## Your objective
In the records below, find the line holding "timeout) s = .next (s.refusedWith p .denied)) ∧" and the line holding "(s.cfgHold = false → (s.stream st).state = .closed → (∃". Set down both, with every line between them, exactly.

## Listed entries

/-- Which events can change which piece of state. The pages, the free list, the streams and the notices, which
many events share, are not named here. -/
def Obligations.RecordsChangeOnlyAtTheirOwnEvents : Prop :=
  ∀ (c : Instr) (s t : State), exec c s = .next t →
    t.pending = s.pending ∧
    (t.inReset ≠ s.inReset → isReset c ∨ c = .resetEnd) ∧
    (t.cfgHold ≠ s.cfgHold → ∃ b, c = .cfgholdChange b) ∧
    (t.timeBase ≠ s.timeBase → isReset c ∨ ∃ n, c = .timeBaseTick n) ∧
    (∀ e : EntryNo, t.pattern e ≠ s.pattern e → c = .powerOnReset ∨
      (∃ p b k bs bc w col, c = .writePattern p b k bs bc w col ∧ b.toNat = e.val) ∨
      ∃ p b, c = .lockPattern p b ∧ b.toNat = e.val) ∧
    (∀ p : Port, t.pin p ≠ s.pin p → isReset c ∨ (∃ b, c = .pinPage p b) ∨ (∃ b, c = .pinNewest p b) ∨
      c = .unpin p ∨ c = .resetPort p) ∧
    (∀ p : Port, t.capture p ≠ s.capture p → isReset c ∨ lanePort c = some p ∨ c = .resetPort p ∨
      ∃ q b, c = .closeStream q b) ∧
    (∀ p : Port, t.egress p ≠ s.egress p → isReset c ∨ egressPort c = some p ∨ ∃ q b, c = .closeStream q b) ∧
    ∀ p : Port, t.link p ≠ s.link p → isReset c ∨ linkPort c = some p

/-- R1, R9: a byte of the frame store changes only where a LINE is stored, to the byte the LINE carries there;
and at a power-on reset (log entry 5). -/
def Obligations.FrameStoreWrittenOnlyByLines : Prop :=
  ∀ (c : Instr) (s t : State) (a : Nat), Memory.wf s.frameStore → exec c s = .next t → c ≠ .powerOnReset →
    t.frameStore.read a ≠ s.frameStore.read a →
    ∃ p tg n payload check g, c = .line p tg n payload check ∧ s.context p tg = .capturing g ∧
      g.val * 8388608 + (s.page g).bytesUsed ≤ a ∧
      a < g.val * 8388608 + (s.page g).bytesUsed + payload.length ∧
      t.frameStore.read a = payload.getD (a - (g.val * 8388608 + (s.page g).bytesUsed)) 0

/-- R170 with R68, R131, R145, R164: what a port reset leaves at its port, and what it keeps elsewhere. -/
def Obligations.ResetPortResetsItsPort : Prop :=
  ∀ (p : Port) (s : State), s.inReset = none → ∃ t, exec (.resetPort p) s = .next t ∧
    t.link p = some ⟨.ok, 0, []⟩ ∧ t.pin p = none ∧ t.notice p = ⟨0, 0, 0, 0, 0, 0, none, false⟩ ∧
    t.capture p = ⟨(s.capture p).laneUp, (t.capture p).contexts, 0, 0, 0, 0, 0⟩ ∧
    (∀ (tg : Tag) (g : PageNo), s.context p tg = .capturing g →
      t.context p tg = .discarding ∧ ((s.page g).state = .filling → (t.page g).state = .free)) ∧
    (∀ tg : Tag, s.context p tg = .idle ∨ s.context p tg = .discarding → t.context p tg = .idle) ∧
    ((s.egress p).lock = true → t.egress p = s.egress p) ∧
    ((s.egress p).lock = false → t.egress p = Egress.initial) ∧
    ((s.egress p).lock = false → (s.egress p).run = .running → ∀ j : Port, j ≠ p →
      (s.egress j).source = .follow p → hasMember (t.notice j).flags 7 = true) ∧
    (∀ q : Port, q ≠ p → t.egress q = s.egress q ∧ t.capture q = s.capture q ∧ t.pin q = s.pin q ∧
      t.link q = s.link q) ∧
    (∀ st : StreamNo, (t.stream st).binding = (s.stream st).binding ∧ (t.stream st).mode = (s.stream st).mode ∧
      (t.stream st).quota = (s.stream st).quota ∧ (t.stream st).lock = (s.stream st).lock ∧
      (t.stream st).nextSequence = (s.stream st).nextSequence ∧
      (t.stream st).lastSequence = (s.stream st).lastSequence) ∧
    t.patterns = s.patterns ∧ t.frameStore = s.frameStore ∧ t.timeBase = s.timeBase ∧ t.cfgHold = s.cfgHold

/-! ### Streams -/

/-- R29: the record an OPEN_STREAM that passes the tests of R28 sets. -/
def Obligations.OpenStreamSetsTheRecord : Prop :=
  ∀ (p : Port) (stream producer tag quota : Byte) (lines timeout : Word16) (mode : Mode) (s : State)
    (st : StreamNo) (pr : Pair),
    stream.toNat = st.val → producer.toNat = pr.port.val → tag.toNat = pr.tag.val →
    1 ≤ quota.toNat → quota.toNat ≤ 8 → lines.toNat ≤ 4095 → timeout.toNat ≤ 4095 →
    s.inReset = none → s.cfgHold = false → (s.stream st).state = .closed →
    (∀ n : StreamNo, (s.stream n).binding ≠ some pr) → committedSum s + quota.toNat ≤ 16 →
    exec (.openStream p stream producer tag mode.code quota lines timeout) s =
      .next ((s.setStream st
        { state := .waiting, owner := some p, binding := some pr, mode := mode, quota := quota.toNat,
          expectedLines := lines.toNat, stallTimeout := timeout.toNat,
          timer := if timeout.toNat = 0 then .stopped else .running (1000 * timeout.toNat),
          lock := false, nextSequence := 1, lastSequence := none, ready := [], filling := none,
          lastStart := none, lastInterval := none, subscribers := 0, published := 0, skipped := 0,
          aborted := 0, reclaimed := 0, damaged := 0 }).acked p [])

/-- R28: the refusals of OPEN_STREAM, in order. -/
def Obligations.OpenStreamRefusesInOrder : Prop :=
  ∀ (p : Port) (stream producer tag mode quota : Byte) (lines timeout : Word16) (s : State),
    s.inReset = none →
    ((8 ≤ stream.toNat ∨ 4 ≤ producer.toNat ∨ 4 ≤ tag.toNat ∨ 2 ≤ mode.toNat ∨ quota.toNat = 0 ∨
        8 < quota.toNat ∨ 4095 < lines.toNat ∨ 4095 < timeout.toNat) →
      exec (.openStream p stream producer tag mode quota lines timeout) s = .next (s.refusedWith p .badArg)) ∧
    ∀ (st : StreamNo) (pr : Pair), stream.toNat = st.val → producer.toNat = pr.port.val →
      tag.toNat = pr.tag.val → mode.toNat < 2 → 1 ≤ quota.toNat → quota.toNat ≤ 8 → lines.toNat ≤ 4095 →
      timeout.toNat ≤ 4095 →
      (s.cfgHold = true →
        exec (.openStream p stream producer tag mode quota lines timeout) s = .next (s.refusedWith p .denied)) ∧
      (s.cfgHold = false → (s.stream st).state ≠ .closed →
        exec (.openStream p stream producer tag mode quota lines timeout) s = .next (s.refusedWith p .badState)) ∧
      (s.cfgHold = false → (s.stream st).state = .closed → (∃ n : StreamNo, (s.stream n).binding = some pr) →
        exec (.openStream p stream producer tag mode quota lines timeout) s = .next (s.refusedWith p .badState)) ∧
      (s.cfgHold = false → (s.stream st).state = .closed →
        (∀ n : StreamNo, (s.stream n).binding ≠ some pr) → 16 < committedSum s + quota.toNat →
        exec (.openStream p stream producer tag mode quota lines timeout) s = .next (s.refusedWith p .noRoom))

/-- R30: the refusals SET_STREAM, CLOSE_STREAM and LOCK_STREAM share, in order. -/
def Obligations.OwnerCommandsRefuseInOrder : Prop :=
  ∀ (p : Port) (stream quota : Byte) (lines timeout : Word16) (s : State) (c : Instr), s.inReset = none →
    (c = .setStream p stream quota lines timeout ∨ c = .closeStream p stream ∨ c = .lockStream p stream) →
    (8 ≤ stream.toNat → exec c s = .next (s.refusedWith p .badArg)) ∧
    (c = .setStream p stream quota lines timeout →
      (quota.toNat = 0 ∨ 8 < quota.toNat ∨ 4095 < lines.toNat ∨ 4095 < timeout.toNat) →
      exec c s = .next (s.refusedWith p .badArg)) ∧
    ∀ st : StreamNo, stream.toNat = st.val → 1 ≤ quota.toNat → quota.toNat ≤ 8 → lines.toNat ≤ 4095 →
      timeout.toNat ≤ 4095 →
      (s.cfgHold = true → exec c s = .next (s.refusedWith p .denied)) ∧
      (s.cfgHold = false → (s.stream st).state = .closed ∨ (s.stream st).state = .draining →
        exec c s = .next (s.refusedWith p .badState)) ∧
      (s.cfgHold = false → (s.stream st).state.isOpen = true → (s.stream st).owner ≠ some p →
        exec c s = .next (s.refusedWith p .denied)) ∧
      (s.cfgHold = false → (s.stream st).state.isOpen = true → (s.stream st).owner = some p →
        (s.stream st).lock = true → c ≠ .lockStream p stream → exec c s = .next (s.refusedWith p .denied))

/-- R31, R32: what SET_STREAM tests and writes; R38: what LOCK_STREAM writes. -/
def Obligations.SetStreamAndLockStreamWriteTheirFields : Prop :=
  ∀ (p : Port) (stream quota : Byte) (lines timeout : Word16) (s : State) (st : StreamNo),
    stream.toNat = st.val → s.inReset = none → s.cfgHold = false → (s.stream st).state.isOpen = true →
    (s.stream st).owner = some p →
    exec (.lockStream p stream) s = .next ((s.setStream st { s.stream st with lock := true }).acked p []) ∧
    ((s.stream st).lock = false → 1 ≤ quota.toNat → quota.toNat ≤ 8 → lines.toNat ≤ 4095 → timeout.toNat ≤ 4095 →
      (quota.toNat < pageCount s st →
        exec (.setStream p stream quota lines timeout) s = .next (s.refusedWith p .badState)) ∧
      (pageCount s st ≤ quota.toNat → (s.stream st).quota < quota.toNat →
        16 < committedSum s - (s.stream st).quota + quota.toNat →
        exec (.setStream p stream quota lines timeout) s = .next (s.refusedWith p .noRoom)) ∧
      (pageCount s st ≤ quota.toNat →
        (quota.toNat ≤ (s.stream st).quota ∨ committedSum s - (s.stream st).quota + quota.toNat ≤ 16) →
        exec (.setStream p stream quota lines timeout) s =
          .next ((s.setStream st
            { s.stream st with
              quota := quota.toNat, expectedLines := lines.toNat, stallTimeout := timeout.toNat,
              timer := if timeout.toNat = (s.stream st).stallTimeout then (s.stream st).timer
                else if timeout.toNat = 0 then .stopped else .running (1000 * timeout.toNat) }).acked p [])))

## Reply
        exec (.openStream p stream producer tag mode quota lines timeout) s = .next (s.refusedWith p .denied)) ∧
      (s.cfgHold = false → (s.stream st).state ≠ .closed →
        exec (.openStream p stream producer tag mode quota lines timeout) s = .next (s.refusedWith p .badState)) ∧
      (s.cfgHold = false → (s.stream st).state = .closed → (∃ n : StreamNo, (s.stream n).binding = some pr) →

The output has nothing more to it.